- [Task brief]: From the listing below, copy only the lines from the line that contains "same on every" to the line that contains "simpa using h", counting those two lines as part of the copy.

- [Provided material]:
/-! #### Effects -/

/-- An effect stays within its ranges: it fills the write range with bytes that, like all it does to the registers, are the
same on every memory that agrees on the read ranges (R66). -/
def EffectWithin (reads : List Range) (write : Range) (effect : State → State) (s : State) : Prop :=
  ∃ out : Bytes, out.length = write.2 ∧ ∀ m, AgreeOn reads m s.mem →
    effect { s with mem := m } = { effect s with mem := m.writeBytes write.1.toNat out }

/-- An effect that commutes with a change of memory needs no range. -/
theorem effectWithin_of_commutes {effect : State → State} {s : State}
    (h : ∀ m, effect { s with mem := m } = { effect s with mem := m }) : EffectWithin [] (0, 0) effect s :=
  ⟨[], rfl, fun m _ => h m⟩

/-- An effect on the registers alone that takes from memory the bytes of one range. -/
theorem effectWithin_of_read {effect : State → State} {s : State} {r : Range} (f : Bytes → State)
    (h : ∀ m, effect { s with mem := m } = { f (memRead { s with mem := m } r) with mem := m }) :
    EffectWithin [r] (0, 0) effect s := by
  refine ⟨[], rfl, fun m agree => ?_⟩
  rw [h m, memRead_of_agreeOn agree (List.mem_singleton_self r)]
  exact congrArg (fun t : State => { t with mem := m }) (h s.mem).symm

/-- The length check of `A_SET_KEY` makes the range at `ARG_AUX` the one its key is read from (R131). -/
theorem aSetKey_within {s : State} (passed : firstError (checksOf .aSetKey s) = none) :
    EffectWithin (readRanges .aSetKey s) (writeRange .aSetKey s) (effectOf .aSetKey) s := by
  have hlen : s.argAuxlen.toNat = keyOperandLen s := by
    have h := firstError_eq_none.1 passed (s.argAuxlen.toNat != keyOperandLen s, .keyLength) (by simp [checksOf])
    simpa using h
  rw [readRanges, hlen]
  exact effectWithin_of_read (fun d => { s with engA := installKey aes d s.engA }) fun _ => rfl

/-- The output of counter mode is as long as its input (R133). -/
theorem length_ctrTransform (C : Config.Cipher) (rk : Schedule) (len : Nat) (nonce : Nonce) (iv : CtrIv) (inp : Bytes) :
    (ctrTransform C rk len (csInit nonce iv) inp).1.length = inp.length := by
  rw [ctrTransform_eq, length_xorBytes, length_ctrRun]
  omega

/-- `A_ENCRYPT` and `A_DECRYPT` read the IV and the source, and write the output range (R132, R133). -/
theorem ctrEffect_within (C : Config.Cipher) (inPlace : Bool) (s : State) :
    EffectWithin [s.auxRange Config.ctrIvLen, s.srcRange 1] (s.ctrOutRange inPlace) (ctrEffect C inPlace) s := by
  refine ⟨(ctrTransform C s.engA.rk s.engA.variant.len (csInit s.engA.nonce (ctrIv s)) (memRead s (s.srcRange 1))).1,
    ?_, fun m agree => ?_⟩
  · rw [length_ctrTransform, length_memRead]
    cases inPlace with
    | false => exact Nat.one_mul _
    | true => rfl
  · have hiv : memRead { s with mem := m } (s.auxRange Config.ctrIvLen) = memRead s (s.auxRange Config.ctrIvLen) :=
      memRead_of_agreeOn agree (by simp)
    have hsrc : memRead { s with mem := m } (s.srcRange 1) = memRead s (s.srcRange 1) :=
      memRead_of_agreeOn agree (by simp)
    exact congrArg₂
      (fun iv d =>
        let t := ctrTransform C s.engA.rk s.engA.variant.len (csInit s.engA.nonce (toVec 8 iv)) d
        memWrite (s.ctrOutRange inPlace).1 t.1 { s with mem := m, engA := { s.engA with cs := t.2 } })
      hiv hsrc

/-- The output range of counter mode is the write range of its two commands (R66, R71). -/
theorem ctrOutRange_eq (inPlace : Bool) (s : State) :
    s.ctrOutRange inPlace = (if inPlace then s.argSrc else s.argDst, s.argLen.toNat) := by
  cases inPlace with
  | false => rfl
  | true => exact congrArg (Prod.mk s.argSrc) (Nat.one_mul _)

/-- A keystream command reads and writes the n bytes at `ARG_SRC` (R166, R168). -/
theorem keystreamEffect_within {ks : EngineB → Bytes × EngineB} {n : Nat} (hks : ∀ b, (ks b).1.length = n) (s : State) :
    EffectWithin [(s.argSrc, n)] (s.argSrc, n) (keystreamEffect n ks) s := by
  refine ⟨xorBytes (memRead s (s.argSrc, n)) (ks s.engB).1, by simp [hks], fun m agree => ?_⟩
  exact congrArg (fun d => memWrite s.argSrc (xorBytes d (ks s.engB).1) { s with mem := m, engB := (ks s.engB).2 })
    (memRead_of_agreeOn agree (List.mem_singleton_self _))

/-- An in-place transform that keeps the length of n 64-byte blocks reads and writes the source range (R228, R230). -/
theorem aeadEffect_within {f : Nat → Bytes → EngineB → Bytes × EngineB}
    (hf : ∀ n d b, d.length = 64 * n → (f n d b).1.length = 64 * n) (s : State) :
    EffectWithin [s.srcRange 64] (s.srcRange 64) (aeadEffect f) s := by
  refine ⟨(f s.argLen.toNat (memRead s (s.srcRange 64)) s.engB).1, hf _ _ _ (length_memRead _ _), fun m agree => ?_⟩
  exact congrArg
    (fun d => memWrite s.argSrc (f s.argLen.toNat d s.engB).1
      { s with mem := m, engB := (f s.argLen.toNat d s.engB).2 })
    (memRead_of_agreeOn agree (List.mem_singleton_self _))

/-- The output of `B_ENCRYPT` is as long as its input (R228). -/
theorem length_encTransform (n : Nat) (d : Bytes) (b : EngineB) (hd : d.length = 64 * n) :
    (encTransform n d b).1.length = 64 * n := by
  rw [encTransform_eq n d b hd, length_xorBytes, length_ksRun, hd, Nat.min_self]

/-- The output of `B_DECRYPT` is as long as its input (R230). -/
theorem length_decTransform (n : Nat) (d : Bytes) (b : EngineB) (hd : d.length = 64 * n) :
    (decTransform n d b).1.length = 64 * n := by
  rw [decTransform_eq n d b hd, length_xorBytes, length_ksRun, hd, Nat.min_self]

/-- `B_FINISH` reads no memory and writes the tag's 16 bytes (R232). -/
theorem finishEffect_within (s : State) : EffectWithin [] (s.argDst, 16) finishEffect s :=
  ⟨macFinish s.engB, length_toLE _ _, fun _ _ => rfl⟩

- [Response below]:
same on every memory that agrees on the read ranges (R66). -/
def EffectWithin (reads : List Range) (write : Range) (effect : State → State) (s : State) : Prop :=
  ∃ out : Bytes, out.length = write.2 ∧ ∀ m, AgreeOn reads m s.mem →
    effect { s with mem := m } = { effect s with mem := m.writeBytes write.1.toNat out }

/-- An effect that commutes with a change of memory needs no range. -/
theorem effectWithin_of_commutes {effect : State → State} {s : State}
    (h : ∀ m, effect { s with mem := m } = { effect s with mem := m }) : EffectWithin [] (0, 0) effect s :=
  ⟨[], rfl, fun m _ => h m⟩

/-- An effect on the registers alone that takes from memory the bytes of one range. -/
theorem effectWithin_of_read {effect : State → State} {s : State} {r : Range} (f : Bytes → State)
    (h : ∀ m, effect { s with mem := m } = { f (memRead { s with mem := m } r) with mem := m }) :
    EffectWithin [r] (0, 0) effect s := by
  refine ⟨[], rfl, fun m agree => ?_⟩
  rw [h m, memRead_of_agreeOn agree (List.mem_singleton_self r)]
  exact congrArg (fun t : State => { t with mem := m }) (h s.mem).symm

/-- The length check of `A_SET_KEY` makes the range at `ARG_AUX` the one its key is read from (R131). -/
theorem aSetKey_within {s : State} (passed : firstError (checksOf .aSetKey s) = none) :
    EffectWithin (readRanges .aSetKey s) (writeRange .aSetKey s) (effectOf .aSetKey) s := by
  have hlen : s.argAuxlen.toNat = keyOperandLen s := by
    have h := firstError_eq_none.1 passed (s.argAuxlen.toNat != keyOperandLen s, .keyLength) (by simp [checksOf])
    simpa using h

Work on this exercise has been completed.